— Task description —
Extract all of the entries and give them again, word for word.

START Exercise input

-- ==== Sys2Proof/Laws/State.lean ====
section
/-! SUPPORT. What each update of the state leaves alone, field by field, and what a lookup after it finds. -/

set_option Elab.async false

namespace Sys2Proof.Machine

open Sys2Proof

END Exercise input

— Solution —
-- ==== Sys2Proof/Laws/State.lean ====
section
/-! SUPPORT. What each update of the state leaves alone, field by field, and what a lookup after it finds. -/

set_option Elab.async false

namespace Sys2Proof.Machine

open Sys2Proof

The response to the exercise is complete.